Domain 3 — Referral optimisation / care-pathway (benefit 3KX)
| Reference | C1 | C2 | C3 | C4 | C5 | C6 | C7 | Strength |
|---|---|---|---|---|---|---|---|---|
| Eminović 2009 (Arch Dermatol, cluster RCT) | 3 | 3 | 3 | 3 | 2 | 2 | 3 | Very strong (RCT, referral reduction) |
| Whited 2013 (J Telemed Telecare, RCT) | 3 | 3 | 2 | 2 | 2 | 2 | 3 | Strong (RCT, outcome equivalence) |
| Armstrong 2018 (JAMA Netw Open, equivalency RCT) | 3 | 3 | 3 | 3 | 2 | 2 | 3 | Very strong (RCT, chronic disease) |
| Finnane 2017 (JAMA Derm, SR) | 3 | 3 | 2 | 3 | 3 | 2 | 3 | Very strong (SR) |
| Chuchu 2018 (Cochrane, SR) | 3 | 3 | 3 | 3 | 3 | 2 | 3 | Very strong (Cochrane SR) |
| Giavina-Bianchi 2020 (eClinicalMedicine, 30K pts) | 3 | 2 | 2 | 2 | 1 | 2 | 3 | Strong (real-world wait-time anchor) |
| Moreno-Ramirez 2007 (Arch Dermatol, Seville) | 3 | 2 | 3 | 3 | 1 | 2 | 3 | Strong (EU wait-time anchor) |
| Snoswell 2016 (JAMA Derm, cost-effectiveness SR) | 3 | 3 | 2 | 3 | 3 | 2 | 3 | Very strong (health-economic SR) |
| Jain 2021 (JAMA Netw Open, AI triage PCP / NP) | 3 | 2 | 3 | 3 | 2 | 2 | 3 | Strong (AI-decision-support uplift) |
Domain 3 summary: 9 references. Minimum ≥ 6 cleared; target 8–10 achieved. Evidence base anchored by 3 RCTs (Eminović 2009, Whited 2013, Armstrong 2018), 3 systematic reviews (Finnane 2017, Chuchu 2018 Cochrane, Snoswell 2016), 2 large real-world wait-time references (Giavina-Bianchi 2020, Moreno-Ramirez 2007) and 1 AI-triage uplift reference (Jain 2021).
Aggregate coverage
| Domain | Minimum | Target | Achieved | Primary source of evidence weight |
|---|---|---|---|---|
| Diagnostic accuracy (7GH) | ≥ 8 | 10–12 | 13 | 3 SR/MA + 1 prospective + 4 reader studies + 2 outcome anchors + 3 balancing |
| Severity scoring (5RB) | ≥ 6 | 8–10 | 10 | 1 EMA guideline + 1 international consensus + 2 phase-3 RCTs + 2 AI-PASI validations |
| Referral optimisation (3KX) | ≥ 6 | 8–10 | 9 | 3 RCTs + 3 SRs + 2 real-world wait-time + 1 AI-triage |
| Total | ≥ 20 | 26–32 | 32 |
Mandatory balancing references present:
- Daneshjou 2022 (phototype bias) — confirms generalisability limit
- Han 2018 (cross-ethnicity generalisation) — complementary phototype evidence
- Freeman 2020 (BMJ SR of smartphone apps) — confirms AI-dermatology heterogeneity across products; underpins device-specific clinical-data requirement
Declared evidence gaps (for CER and PMCF declaration)
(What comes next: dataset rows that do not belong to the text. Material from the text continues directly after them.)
-- ==== Sys2Proof/Machine/Dispatch.lean ====
section
/-! DEFINITION. One arm per instruction: the direct call of its meaning. -/

namespace Sys2Proof.Machine

/-- The meaning of an instruction: its acceptance and its first transaction (30_encoding R110; log 8). -/
def exec (i : Instr) (s : State) : Host.Outcome State Fault Refusal :=
  match i with
  | .new => Sys2Proof.Machine.execNew s
  | .init => Sys2Proof.Machine.execInit s
  | .read buf len => Sys2Proof.Machine.execRead buf len s
  | .write buf len => Sys2Proof.Machine.execWrite buf len s
  | .rdReg off => Sys2Proof.Machine.execRdReg off s
  | .wrReg off value => Sys2Proof.Machine.execWrReg off value s
  | .cacheWb addr len => Sys2Proof.Machine.execCacheWb addr len s
  | .cacheWbinv addr len => Sys2Proof.Machine.execCacheWbinv addr len s
  | .dmaXfer ram periph len dir => Sys2Proof.Machine.execDmaXfer ram periph len dir s
  | .waitNotBusy => Sys2Proof.Machine.execWaitNotBusy s
  | .canRead => Sys2Proof.Machine.execCanRead s
  | .canWrite => Sys2Proof.Machine.execCanWrite s
  | .dmaWaitIdle => Sys2Proof.Machine.execDmaWaitIdle s
  | .usbCmdRdNop => Sys2Proof.Machine.execUsbCmdRdNop s
  | .usbCmdRd off => Sys2Proof.Machine.execUsbCmdRd off s
  | .usbCmdWrNop => Sys2Proof.Machine.execUsbCmdWrNop s
  | .usbCmdWr off => Sys2Proof.Machine.execUsbCmdWr off s
  | .keyUnlock ignored => Sys2Proof.Machine.execKeyUnlock ignored s
  | .sysCfgClear ignored => Sys2Proof.Machine.execSysCfgClear ignored s
  | .saveOff ignored => Sys2Proof.Machine.execSaveOff ignored s
  | .usbStatus => Sys2Proof.Machine.execUsbStatus s
  | .dmaArm => Sys2Proof.Machine.execDmaArm s
  | .dmaSetRam ram => Sys2Proof.Machine.execDmaSetRam ram s
  | .dmaSetPeriph periph => Sys2Proof.Machine.execDmaSetPeriph periph s
  | .dmaStartIn lenMinus1 => Sys2Proof.Machine.execDmaStartIn lenMinus1 s
  | .dmaStartOut lenMinus1 => Sys2Proof.Machine.execDmaStartOut lenMinus1 s
  | .dmaStatus => Sys2Proof.Machine.execDmaStatus s
  | .dom1Set i' => Sys2Proof.Machine.execDom1Set i' s

end Sys2Proof.Machine
end

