@[simp] theorem disturbEngine_sched (s : State) : (disturbEngine s).sched = s.sched := by
  simp [disturbEngine]

@[simp] theorem disturbEngine_tail (s : State) : (disturbEngine s).tail = s.tail := by
  simp [disturbEngine]

/-! ### `unmappedWrite` -/

@[simp] theorem unmappedWrite_cfg (s : State) : (unmappedWrite s).cfg = s.cfg := by
  rfl

@[simp] theorem unmappedWrite_seq (s : State) : (unmappedWrite s).seq = s.seq := by
  rfl

@[simp] theorem unmappedWrite_mem (s : State) : (unmappedWrite s).mem = s.mem := by
  rfl

@[simp] theorem unmappedWrite_cache (s : State) : (unmappedWrite s).cache = s.cache := by
  rfl

@[simp] theorem unmappedWrite_host (s : State) : (unmappedWrite s).host = s.host := by
  rfl

@[simp] theorem unmappedWrite_client (s : State) : (unmappedWrite s).client = s.client := by
  rfl

@[simp] theorem unmappedWrite_trace (s : State) : (unmappedWrite s).trace = s.trace := by
  rfl

@[simp] theorem unmappedWrite_draws (s : State) : (unmappedWrite s).draws = s.draws := by
  rfl

@[simp] theorem unmappedWrite_sched (s : State) : (unmappedWrite s).sched = s.sched := by
  rfl

@[simp] theorem unmappedWrite_tail (s : State) : (unmappedWrite s).tail = s.tail := by
  rfl

/-! ### `command` -/

@[simp] theorem command_cfg (w : BitVec 16) (s : State) : (command w s).cfg = s.cfg := by
  unfold command
  repeat' split
  all_goals rfl

@[simp] theorem command_seq (w : BitVec 16) (s : State) : (command w s).seq = s.seq := by
  unfold command
  repeat' split
  all_goals rfl

@[simp] theorem command_dma (w : BitVec 16) (s : State) : (command w s).dma = s.dma := by
  unfold command
  repeat' split
  all_goals rfl

@[simp] theorem command_mem (w : BitVec 16) (s : State) : (command w s).mem = s.mem := by
  unfold command
  repeat' split
  all_goals rfl

@[simp] theorem command_cache (w : BitVec 16) (s : State) : (command w s).cache = s.cache := by
  unfold command
  repeat' split
  all_goals rfl

@[simp] theorem command_host (w : BitVec 16) (s : State) : (command w s).host = s.host := by
  unfold command
  repeat' split
  all_goals rfl

@[simp] theorem command_client (w : BitVec 16) (s : State) : (command w s).client = s.client := by
  unfold command
  repeat' split
  all_goals rfl

@[simp] theorem command_trace (w : BitVec 16) (s : State) : (command w s).trace = s.trace := by
  unfold command
  repeat' split
  all_goals rfl

@[simp] theorem command_draws (w : BitVec 16) (s : State) : (command w s).draws = s.draws := by
  unfold command
  repeat' split
  all_goals rfl

@[simp] theorem command_sched (w : BitVec 16) (s : State) : (command w s).sched = s.sched := by
  unfold command
  repeat' split
  all_goals rfl

@[simp] theorem command_tail (w : BitVec 16) (s : State) : (command w s).tail = s.tail := by
  unfold command
  repeat' split
  all_goals rfl

/-! ### `bridgeWrite` -/

@[simp] theorem bridgeWrite_cfg (r : BridgeReg) (v : Word) (s : State) : (bridgeWrite r v s).cfg = s.cfg := by
  cases r <;> simp only [bridgeWrite, whenUnlocked, keyWrite, unmappedWrite]
  all_goals first | rfl | (split <;> first | rfl | simp)

@[simp] theorem bridgeWrite_seq (r : BridgeReg) (v : Word) (s : State) : (bridgeWrite r v s).seq = s.seq := by
  cases r <;> simp only [bridgeWrite, whenUnlocked, keyWrite, unmappedWrite]
  all_goals first | rfl | (split <;> first | rfl | simp)

@[simp] theorem bridgeWrite_mem (r : BridgeReg) (v : Word) (s : State) : (bridgeWrite r v s).mem = s.mem := by
  cases r <;> simp only [bridgeWrite, whenUnlocked, keyWrite, unmappedWrite]
  all_goals first | rfl | (split <;> first | rfl | simp)

@[simp] theorem bridgeWrite_cache (r : BridgeReg) (v : Word) (s : State) : (bridgeWrite r v s).cache = s.cache := by
  cases r <;> simp only [bridgeWrite, whenUnlocked, keyWrite, unmappedWrite]
  all_goals first | rfl | (split <;> first | rfl | simp)

@[simp] theorem bridgeWrite_host (r : BridgeReg) (v : Word) (s : State) : (bridgeWrite r v s).host = s.host := by
  cases r <;> simp only [bridgeWrite, whenUnlocked, keyWrite, unmappedWrite]
  all_goals first | rfl | (split <;> first | rfl | simp)

@[simp] theorem bridgeWrite_client (r : BridgeReg) (v : Word) (s : State) : (bridgeWrite r v s).client = s.client := by
  cases r <;> simp only [bridgeWrite, whenUnlocked, keyWrite, unmappedWrite]
  all_goals first | rfl | (split <;> first | rfl | simp)

@[simp] theorem bridgeWrite_trace (r : BridgeReg) (v : Word) (s : State) : (bridgeWrite r v s).trace = s.trace := by
  cases r <;> simp only [bridgeWrite, whenUnlocked, keyWrite, unmappedWrite]
  all_goals first | rfl | (split <;> first | rfl | simp)

@[simp] theorem bridgeWrite_draws (r : BridgeReg) (v : Word) (s : State) : (bridgeWrite r v s).draws = s.draws := by
  cases r <;> simp only [bridgeWrite, whenUnlocked, keyWrite, unmappedWrite]
  all_goals first | rfl | (split <;> first | rfl | simp)

@[simp] theorem bridgeWrite_sched (r : BridgeReg) (v : Word) (s : State) : (bridgeWrite r v s).sched = s.sched := by
  cases r <;> simp only [bridgeWrite, whenUnlocked, keyWrite, unmappedWrite]
  all_goals first | rfl | (split <;> first | rfl | simp)

@[simp] theorem bridgeWrite_tail (r : BridgeReg) (v : Word) (s : State) : (bridgeWrite r v s).tail = s.tail := by
  cases r <;> simp only [bridgeWrite, whenUnlocked, keyWrite, unmappedWrite]
  all_goals first | rfl | (split <;> first | rfl | simp)

/-! ### `dmaWrite` -/

@[simp] theorem dmaWrite_cfg (r : DmaReg) (v : Word) (s : State) : (dmaWrite r v s).cfg = s.cfg := by
  cases r <;> simp only [dmaWrite, whenEngineIdle, startJob, statusWrite]
  all_goals (split <;> simp)

@[simp] theorem dmaWrite_seq (r : DmaReg) (v : Word) (s : State) : (dmaWrite r v s).seq = s.seq := by
  cases r <;> simp only [dmaWrite, whenEngineIdle, startJob, statusWrite]
  all_goals (split <;> simp)

@[simp] theorem dmaWrite_cache (r : DmaReg) (v : Word) (s : State) : (dmaWrite r v s).cache = s.cache := by
  cases r <;> simp only [dmaWrite, whenEngineIdle, startJob, statusWrite]
  all_goals (split <;> simp)

@[simp] theorem dmaWrite_host (r : DmaReg) (v : Word) (s : State) : (dmaWrite r v s).host = s.host := by
  cases r <;> simp only [dmaWrite, whenEngineIdle, startJob, statusWrite]
  all_goals (split <;> simp)

@[simp] theorem dmaWrite_client (r : DmaReg) (v : Word) (s : State) : (dmaWrite r v s).client = s.client := by
  cases r <;> simp only [dmaWrite, whenEngineIdle, startJob, statusWrite]
  all_goals (split <;> simp)

@[simp] theorem dmaWrite_trace (r : DmaReg) (v : Word) (s : State) : (dmaWrite r v s).trace = s.trace := by
  cases r <;> simp only [dmaWrite, whenEngineIdle, startJob, statusWrite]
  all_goals (split <;> simp)

@[simp] theorem dmaWrite_draws (r : DmaReg) (v : Word) (s : State) : (dmaWrite r v s).draws = s.draws := by
  cases r <;> simp only [dmaWrite, whenEngineIdle, startJob, statusWrite]
  all_goals (split <;> simp)

@[simp] theorem dmaWrite_sched (r : DmaReg) (v : Word) (s : State) : (dmaWrite r v s).sched = s.sched := by
  cases r <;> simp only [dmaWrite, whenEngineIdle, startJob, statusWrite]
  all_goals (split <;> simp)

@[simp] theorem dmaWrite_tail (r : DmaReg) (v : Word) (s : State) : (dmaWrite r v s).tail = s.tail := by
  cases r <;> simp only [dmaWrite, whenEngineIdle, startJob, statusWrite]
  all_goals (split <;> simp)

/-! ### `timingWrite` -/

@[simp] theorem timingWrite_cfg (p : Nat) (v : Word) (s : State) : (timingWrite p v s).cfg = s.cfg := by
  rfl

@[simp] theorem timingWrite_seq (p : Nat) (v : Word) (s : State) : (timingWrite p v s).seq = s.seq := by
  rfl

@[simp] theorem timingWrite_brg (p : Nat) (v : Word) (s : State) : (timingWrite p v s).brg = s.brg := by
  rfl

@[simp] theorem timingWrite_mem (p : Nat) (v : Word) (s : State) : (timingWrite p v s).mem = s.mem := by
  rfl

@[simp] theorem timingWrite_cache (p : Nat) (v : Word) (s : State) : (timingWrite p v s).cache = s.cache := by
  rfl

@[simp] theorem timingWrite_host (p : Nat) (v : Word) (s : State) : (timingWrite p v s).host = s.host := by
  rfl

@[simp] theorem timingWrite_client (p : Nat) (v : Word) (s : State) : (timingWrite p v s).client = s.client := by
  rfl

@[simp] theorem timingWrite_trace (p : Nat) (v : Word) (s : State) : (timingWrite p v s).trace = s.trace := by
  rfl

@[simp] theorem timingWrite_draws (p : Nat) (v : Word) (s : State) : (timingWrite p v s).draws = s.draws := by
  rfl

@[simp] theorem timingWrite_sched (p : Nat) (v : Word) (s : State) : (timingWrite p v s).sched = s.sched := by
  rfl

@[simp] theorem timingWrite_tail (p : Nat) (v : Word) (s : State) : (timingWrite p v s).tail = s.tail := by
  rfl

/-! ### `busEffect` -/

@[simp] theorem busEffect_cfg (a v : Word) (s : State) : (busEffect a v s).cfg = s.cfg := by
  unfold busEffect
  split <;> simp

@[simp] theorem busEffect_seq (a v : Word) (s : State) : (busEffect a v s).seq = s.seq := by
  unfold busEffect
  split <;> simp

@[simp] theorem busEffect_cache (a v : Word) (s : State) : (busEffect a v s).cache = s.cache := by
  unfold busEffect
  split <;> simp

@[simp] theorem busEffect_host (a v : Word) (s : State) : (busEffect a v s).host = s.host := by
  unfold busEffect
  split <;> simp

@[simp] theorem busEffect_client (a v : Word) (s : State) : (busEffect a v s).client = s.client := by
  unfold busEffect
  split <;> simp

@[simp] theorem busEffect_trace (a v : Word) (s : State) : (busEffect a v s).trace = s.trace := by
  unfold busEffect
  split <;> simp

@[simp] theorem busEffect_draws (a v : Word) (s : State) : (busEffect a v s).draws = s.draws := by
  unfold busEffect
  split <;> simp

@[simp] theorem busEffect_sched (a v : Word) (s : State) : (busEffect a v s).sched = s.sched := by
  unfold busEffect
  split <;> simp

@[simp] theorem busEffect_tail (a v : Word) (s : State) : (busEffect a v s).tail = s.tail := by
  unfold busEffect
  split <;> simp

/-! ### `busWrite` -/

@[simp] theorem busWrite_cfg (a v : Word) (s : State) : (busWrite a v s).cfg = s.cfg := by
  simp [busWrite]

@[simp] theorem busWrite_seq (a v : Word) (s : State) : (busWrite a v s).seq = s.seq := by
  simp [busWrite]

@[simp] theorem busWrite_cache (a v : Word) (s : State) : (busWrite a v s).cache = s.cache := by
  simp [busWrite]

@[simp] theorem busWrite_host (a v : Word) (s : State) : (busWrite a v s).host = s.host := by
  simp [busWrite]

@[simp] theorem busWrite_client (a v : Word) (s : State) : (busWrite a v s).client = s.client := by
  simp [busWrite]

@[simp] theorem busWrite_sched (a v : Word) (s : State) : (busWrite a v s).sched = s.sched := by
  simp [busWrite]

@[simp] theorem busWrite_tail (a v : Word) (s : State) : (busWrite a v s).tail = s.tail := by
  simp [busWrite]

/-! ### `registerEffect` -/

@[simp] theorem registerEffect_cfg (off v : Word) (s : State) : (registerEffect off v s).cfg = s.cfg := by
  unfold registerEffect
  split <;> simp

@[simp] theorem registerEffect_seq (off v : Word) (s : State) : (registerEffect off v s).seq = s.seq := by
  unfold registerEffect
  split <;> simp

@[simp] theorem registerEffect_cache (off v : Word) (s : State) : (registerEffect off v s).cache = s.cache := by
  unfold registerEffect
  split <;> simp

@[simp] theorem registerEffect_host (off v : Word) (s : State) : (registerEffect off v s).host = s.host := by
  unfold registerEffect
  split <;> simp

@[simp] theorem registerEffect_client (off v : Word) (s : State) : (registerEffect off v s).client = s.client := by
  unfold registerEffect
  split <;> simp

@[simp] theorem registerEffect_trace (off v : Word) (s : State) : (registerEffect off v s).trace = s.trace := by
  unfold registerEffect
  split <;> simp

@[simp] theorem registerEffect_draws (off v : Word) (s : State) : (registerEffect off v s).draws = s.draws := by
  unfold registerEffect
  split <;> simp
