/-! ### A walk over consecutive lines (41_cache_coherence R151, R153, R154) -/

/-- The state after the first `n` cache operations of a walk that starts at the line at cached-view address
`q * CACHE_LINE`. -/
def walkOps (kind : CacheKind) (q : Nat) : Nat → State → State
  | 0, s => s
  | n + 1, s => cacheOp kind (BitVec.ofNat 32 ((q + n) * s.cfg.lineSize)) (walkOps kind q n s)

theorem cacheOp_shape (kind : CacheKind) (a : Word) (s : State) :
    cacheOp kind a s = { s with
      mem := (cacheOp kind a s).mem, cache := (cacheOp kind a s).cache, trace := .cacheOp kind a :: s.trace } := by
  unfold cacheOp cacheEffect
  split
  · have h : ∀ (l : Nat) (ln : Line) (t : State), writeBackLine l ln t = t.setMem (writeBackLine l ln t).mem := by
      intro l ln t
      have hw : ∀ (bs : List Byte) (x : Nat) (u : State), ramWriteBytes x bs u = u.setMem (ramWriteBytes x bs u).mem := by
        intro bs
        induction bs with
        | nil => intro x u; rfl
        | cons b rest ih =>
          intro x u
          have h1 : ramWrite x b u = u.setMem (ramWrite x b u).mem := by unfold ramWrite; split <;> rfl
          rw [ramWriteBytes, ih, h1]; rfl
      unfold writeBackLine
      split
      · exact hw _ _ _
      · rfl
    rw [h]; rfl
  · rfl

theorem ramWriteBytes_congr {s t : State} (hc : t.cfg = s.cfg) (hm : t.mem = s.mem) (a : Nat) (bs : List Byte) :
    (ramWriteBytes a bs t).mem = (ramWriteBytes a bs s).mem := by
  induction bs generalizing a s t with
  | nil => exact hm
  | cons b rest ih =>
    refine ih (by simp [hc]) ?_ (a + 1)
    unfold ramWrite
    rw [hc, hm]
    split
    · rfl
    · exact hm

theorem cacheOp_congr {s t : State} (hc : t.cfg = s.cfg) (hm : t.mem = s.mem) (hk : t.cache = s.cache) (kind : CacheKind)
    (a : Word) : (cacheOp kind a t).mem = (cacheOp kind a s).mem ∧ (cacheOp kind a t).cache = (cacheOp kind a s).cache := by
  unfold cacheOp cacheEffect
  rw [hc, hk]
  split
  · rename_i ln _
    refine ⟨?_, rfl⟩
    change (writeBackLine _ ln t).mem = (writeBackLine _ ln s).mem
    unfold writeBackLine
    rw [hc]
    split
    · exact ramWriteBytes_congr hc hm _ _
    · exact hm
  · exact ⟨hm, hk⟩

/-- A walk changes RAM, cache and trace only, and its trace is its operations in ascending order. -/
theorem walkOps_shape (kind : CacheKind) (q n : Nat) (s : State) :
    walkOps kind q n s = { s with
      mem := (walkOps kind q n s).mem, cache := (walkOps kind q n s).cache
      trace := (List.range n).reverse.map (fun j =>
        Transaction.cacheOp kind (BitVec.ofNat 32 ((q + j) * s.cfg.lineSize))) ++ s.trace } := by
  induction n with
  | zero => rfl
  | succ n ih =>
    rw [walkOps, cacheOp_shape]
    generalize hm : (cacheOp kind _ _).mem = m
    generalize hc : (cacheOp kind _ _).cache = c
    rw [ih]
    simp only [List.range_succ, List.reverse_append, List.reverse_cons, List.reverse_nil, List.nil_append,
      List.cons_append, List.map_cons]

theorem walkOps_cfg (kind : CacheKind) (q n : Nat) (s : State) : (walkOps kind q n s).cfg = s.cfg := by
  rw [walkOps_shape]

/-- A walk's effect on RAM and cache depends on RAM and cache alone. -/
theorem walkOps_congr {s t : State} (hc : t.cfg = s.cfg) (hm : t.mem = s.mem) (hk : t.cache = s.cache) (kind : CacheKind)
    (q n : Nat) :
    (walkOps kind q n t).mem = (walkOps kind q n s).mem ∧ (walkOps kind q n t).cache = (walkOps kind q n s).cache := by
  induction n with
  | zero => exact ⟨hm, hk⟩
  | succ n ih =>
    simp only [walkOps]
    rw [hc]
    exact cacheOp_congr (by rw [walkOps_cfg, walkOps_cfg, hc]) ih.1 ih.2 kind _

theorem lineSize_dvd (c : Config) : ∃ g, 0x20000000 = c.lineSize * g := by
  refine ⟨2 ^ (29 - c.lineBits.val), ?_⟩
  have := c.lineBits.isLt
  unfold Config.lineSize
  rw [← Nat.pow_add, show c.lineBits.val + (29 - c.lineBits.val) = 29 by omega]

theorem div_split {n g : Nat} (hp : 0 < n) (hg : 0x20000000 = n * g) (x : Nat) :
    x / n = x / 0x20000000 * g + x % 0x20000000 / n := by
  conv_lhs => rw [← Nat.div_add_mod x 0x20000000]
  rw [show 0x20000000 * (x / 0x20000000) = n * (x / 0x20000000 * g) by rw [hg]; ring, Nat.mul_add_div hp]

/-- The line of a walk's `j`-th operation, when the walked range lies in RAM. -/
theorem walk_line {c : Config} {addr : Word} {j : Nat} (hl : c.legal = true)
    (hj : (ramPhys addr / c.lineSize + j) * c.lineSize < c.ramSize)
    (h32 : (addr.toNat / c.lineSize + j) * c.lineSize < 0x100000000) :
    ramPhys (BitVec.ofNat 32 ((addr.toNat / c.lineSize + j) * c.lineSize)) =
      (ramPhys addr / c.lineSize + j) * c.lineSize := by
  obtain ⟨hr, -⟩ := Config.legal_ram hl
  have hp := lineSize_pos c
  obtain ⟨g, hg⟩ := lineSize_dvd c
  rw [ramPhys_eq, BitVec.toNat_ofNat, Nat.mod_eq_of_lt (show _ < 2 ^ 32 from h32)]
  rw [ramPhys_eq] at hj ⊢
  have hdiv := div_split hp hg addr.toNat
  rw [hdiv, show (addr.toNat / 0x20000000 * g + addr.toNat % 0x20000000 / c.lineSize + j) * c.lineSize =
    (addr.toNat % 0x20000000 / c.lineSize + j) * c.lineSize + (c.lineSize * g) * (addr.toNat / 0x20000000) by ring, ← hg,
    Nat.add_mul_mod_self_left, Nat.mod_eq_of_lt (by omega)]

theorem lineFirst_eq (c : Config) (a : Word) :
    lineFirst c a = BitVec.ofNat 32 (a.toNat / c.lineSize * c.lineSize) := by
  unfold lineFirst
  congr 1
  have := Nat.div_add_mod' a.toNat c.lineSize
  omega

theorem toNat_pos {len : Word} (h : len ≠ 0#32) : 0 < len.toNat :=
  Nat.pos_of_ne_zero fun h' => h (BitVec.eq_of_toNat_eq h')

theorem lineLast_eq (c : Config) {addr len : Word} (h0 : len ≠ 0#32) (h32 : addr.toNat + len.toNat ≤ 0x100000000) :
    lineLast c addr len = BitVec.ofNat 32 ((addr.toNat + len.toNat - 1) / c.lineSize * c.lineSize) := by
  unfold lineLast
  rw [lineFirst_eq]
  have := toNat_pos h0
  congr 3
  rw [BitVec.toNat_add, BitVec.toNat_sub]
  simp only [BitVec.toNat_ofNat]
  omega
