/-- A read packet's bytes and its completion: window bytes from the pointer up are the bytes taken. -/
theorem read_packet_run {s : State} {es : List Event} (named : Bool) (ha : s.brg.active = true) (hd : s.brg.dir = .rd)
    {n : Nat} (hp : s.brg.ptr.val + n = 512) (hq : n ≤ s.brg.rxFifo.length)
    (hdef : named = false → es = [] ∧ s.tail = .default ∧ s.dma.busy = false)
    (hs : s.sched = (if named then List.replicate (n + 1) Event.bridge else []) ++ es) :
    ∃ w : Vector Byte 512,
      runSteps (n + 1) s = .next { s with
        sched := es
        brg := { s.brg with pkt := w, active := false, ptr := 512, rxFifo := s.brg.rxFifo.drop n } } ∧
      ∀ k : Fin 512, w[k] =
        if s.brg.ptr.val ≤ k.val then (s.brg.rxFifo[k.val - s.brg.ptr.val]?).getD (s.brg.pkt[k]) else s.brg.pkt[k] := by
  have hit : ∀ m, m ≤ n → ∃ (w : Vector Byte 512) (p : Fin 513), p.val = s.brg.ptr.val + m ∧
      bridgeReadStep^[m] s.brg = { s.brg with pkt := w, ptr := p, rxFifo := s.brg.rxFifo.drop m } ∧ _ :=
    fun m hm => bridgeReadStep_iterate m (by omega) (by omega)
  obtain ⟨w, p, h1, h2, h3⟩ := hit n le_rfl
  have hp5 : p = 512 := Fin.ext (by rw [h1, hp]; rfl)
  refine ⟨w, ?_, fun k => ?_⟩
  · refine (bridge_run (n + 1) named bridgeReadStep (fun k hk => ?_) (fun hn => ⟨(hdef hn).1, (hdef hn).2.1, (hdef hn).2.2, fun k hk => ?_⟩)
      hs).trans ?_
    · obtain ⟨w', p', -, h2', -⟩ := hit k (by omega)
      rw [Function.iterate_succ_apply', h2']
      unfold bridgeStep
      simp only [State.setBrg, ha, hd, if_true]
    · obtain ⟨w', p', h1', h2', -⟩ := hit k (by omega)
      rw [h2']
      simp only [bridgeEnabled, State.setBrg, ha, hd, Bool.true_and, Bool.or_eq_true, decide_eq_true_eq]
      by_cases hk' : k = n
      · left; omega
      · right
        have : s.brg.rxFifo.drop k ≠ [] := by
          intro h; have := congrArg List.length h; simp at this; omega
        simpa using this
    · rw [Function.iterate_succ_apply', h2, bridgeReadStep_done (by simp only [hp5]; rfl), hp5]
  · rw [h3 k]
    by_cases h : s.brg.ptr.val ≤ k.val
    · rw [if_pos h, if_pos (by omega)]
    · rw [if_neg h, if_neg (by omega)]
- No AI-dermatology RCT with mortality or stage-shift as primary endpoint. The surrogate-to-outcome chain rests on reader-study accuracy equivalence plus independently established AJCC stage-survival gradient.
- Phototype-stratified prospective evidence is sparse. Daneshjou 2022 quantifies the gap; motivates PMCF subgroup-stratified performance monitoring.
- Long-term automated-severity-scoring outcome data are thin. Analytic-validity evidence (Schaap 2022, Huang 2023) strong; durable DLQI / POEM outcome data following AI-PASI deployment unavailable.
- AI-triage RCT evidence lags teledermatology RCT evidence. Eminović 2009, Whited 2013, Armstrong 2018 test human-teledermatologist workflows; direct RCT of AI-triage vs. teledermatology not yet published.
These gaps are declared in surrogate-validity-review.md §8 and tracked as PMCF-plan commitments in R-TF-007-002.